The students gawked as a picture of a genital wart infected vagina flashed up on the screen.
“Ew! What is that,” a wide-eyed, blonde haired girl gasped.

“That is disgusting,” said another.

“I think I’m going to puke,” laughed a boy in the front row.
The other 15 students turned away or exchanged uncomfortable glances with their friends.

Fifteen minutes later, the white faced students poured out of the lounge and back to their rooms in the dimly lit residence hallways.
“That was so disturbing… I can’t even,” stammered one girl to her friend.

“Will you go with me to get tested?” one man asks his girlfriend. “I don’t like needles.”
It was a typical session of Wellness Jeopardy as put on by the University of New Brunswick Student Health Center, where a nurse and a dietician test student’s knowledge on health, with topics including eating, exercise, stress and sex.

This session was horrified to learn that you could contract herpes and genital warts even if you use a condom, as it is transmitted through skin-to-skin contact, not through fluids.
I knew this from grade 7 sex-ed, but why didn’t the other students know this already?
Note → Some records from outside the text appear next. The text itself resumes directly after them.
-- ==== Sys2Proof/Word.lean ====
section
/-! DEFINITION. The operation word and the widths of the core's cells (spec/30_encoding.md R81, spec/10_state.md R20). -/

namespace Sys2Proof

/-- An operation word: "Every operation word is 16 bits, in one format" (R81). -/
abbrev Word := BitVec 16

/-- s8, two's complement: MotorSpeed and PreviousMotorSpeed (R21, R22; SPEED_W of R9). -/
abbrev Speed := BitVec 8

/-- u16: a count of capture ticks (R23, R27; CAP_W of R9). -/
abbrev CapTicks := BitVec 16

/-- u8: a count of switching ticks (R32, R33; SW_W of R9). -/
abbrev SwTicks := BitVec 8

end Sys2Proof
end

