theorem AtCount.later {v : Int} {a b : Cells} {k : Nat} (h : AtCount v 0 a) (hab : LaterInPeriod a k b) :
    AtCount v k b := by
  obtain ⟨hCnt, hThr, hHb⟩ := h
  refine ⟨by rw [hab.sw_cnt, hCnt, Nat.zero_add], by rw [hab.thr, hThr], ?_⟩
  rw [hab.hb, hCnt, hThr, Nat.zero_add, hHb]
  by_cases hk : k < v.natAbs
  · rw [if_pos hk, if_neg (by omega), if_pos (by omega)]
  · rw [if_neg hk]
    by_cases hz : 0 < v.natAbs
    · rw [if_pos (by omega)]
    · rw [if_neg (by omega), if_neg hz]

/-- A run that starts with CMPA's tick and takes `k` more, up to the top, is at the count `k` of that period. -/
theorem execAll_atCount {s t : State} {ops : List Instr} (h : s.Inv6) (hTop : s.st.sw_cnt.toNat = s.cfg.SW_TOP)
    (hops : ∀ i ∈ ops, i.isStimulus = true ∧ i ≠ .reset) (hle : (ops.map switchSteps).sum ≤ s.cfg.SW_TOP)
    (ht : execAll (.stick 1 :: ops) s = .next t) : AtCount s.st.ms.toInt (ops.map switchSteps).sum t.st := by
  obtain ⟨u, hu, hRest⟩ := andThen_eq_next.mp ht
  have hOne : stickOnce s = .next u := (counted_one stickOnce s).symm.trans hu
  obtain ⟨hCfg, hZero, -⟩ := stickOnce_at_top hTop hOne
  refine (atCount_of_top h hTop hOne).later (execAll_laterInPeriod hops (stickOnce_keeps_inv6 h hOne) ?_ hRest)
  rwa [hZero, hCfg, Nat.zero_add]

/-- The switching clock alone gets to every count of the period. -/
theorem exec_stick_atCount {s : State} {k : Nat} (h : s.Inv6) (hTop : s.st.sw_cnt.toNat = s.cfg.SW_TOP)
    (hk : k ≤ s.cfg.SW_TOP) : ∃ t, exec (.stick (k + 1)) s = .next t ∧ AtCount s.st.ms.toInt k t.st := by
  obtain ⟨t, ht, -⟩ := counted_completes (fun _ => stickOnce_of_inv6) k.succ_pos h
  have hExec : exec (.stick (k + 1)) s = .next t := ht
  have hSum : ((List.replicate k (Instr.stick 1)).map switchSteps).sum = k := by simp [switchSteps]
  have hEnd := execAll_atCount (ops := List.replicate k (.stick 1)) (t := t) h hTop
    (fun i hi => List.eq_of_mem_replicate hi ▸ ⟨rfl, nofun⟩) (hSum.le.trans hk)
    ((exec_eq_execAll_replicate isCountOp_stick k.succ_pos s).symm.trans hExec)
  exact ⟨t, hExec, hSum ▸ hEnd⟩

/-- Settles O33: the speed CMPA reads is at most the top, and it fixes the cells at each count of its period. -/
theorem driveThenRecharge : Obligations.DriveThenRecharge := by
  intro s k h hTop hk
  refine ⟨?_, ?_, fun ops t hops hSum ht => ?_⟩
  · obtain ⟨hv, ⟨hMs, -⟩, -⟩ := h
    obtain ⟨-, -, hLe, -⟩ := timers_fit_of_validConfig hv
    omega
  · obtain ⟨t, ht, hCnt, hThr, hHb⟩ := exec_stick_atCount h hTop hk
    exact ⟨t, ht, hCnt, hThr, hHb⟩
  · obtain ⟨hCnt, hThr, hHb⟩ :=
      execAll_atCount h hTop (fun i hi => (hops i hi).2) (hSum.le.trans hk) ht
    rw [hSum] at hCnt hHb
    exact ⟨hCnt, hThr, hHb⟩

/-- Settles O37: the period of speed 0 has no count below its threshold 0. -/
theorem neutralPeriod : Obligations.NeutralPeriod := by
  intro s k h hTop hMs hk
  obtain ⟨t, ht, -, hThr, hHb⟩ := exec_stick_atCount h hTop hk
  have hZero : s.st.ms.toInt.natAbs = 0 := by rw [hMs]; rfl
  rw [hZero, if_neg k.not_lt_zero] at hHb
  rw [hZero] at hThr
  obtain ⟨-, -, hNeutral, -⟩ := bridgeStates t.st
  exact ⟨t, ht, hHb, hNeutral (hHb ▸ Hb.RCH_ne_FWD) (hHb ▸ Hb.RCH_ne_BWD) (BitVec.eq_of_toNat_eq hThr)⟩

end Sys2Proof.Machine
end

section
/-! Proofs: the recharge pattern stands in the records of every period, under every interleaving
(spec/42_switching_scheduler.md R170, R171). -/

namespace Sys2Proof.Machine

/-- Among the records written since `s` there is one of a switching tick that left the recharge pattern. -/
def RechargedSince (s t : State) : Prop :=
  ∃ new, t.log = new ++ s.log ∧ ∃ r ∈ new, r.stim = 0x4001#16 ∧ r.hb = Hb.RCH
Is this fundamental information that sexual active university students should know? Overall, it seems people our age are rather ignorant towards sex and its risks.
We grew up hearing talk about the birds and the bees, and there was this idea that sex talks occurred between parent and child once they came of age. This is what many of us were expecting, and we were surprised when this never came.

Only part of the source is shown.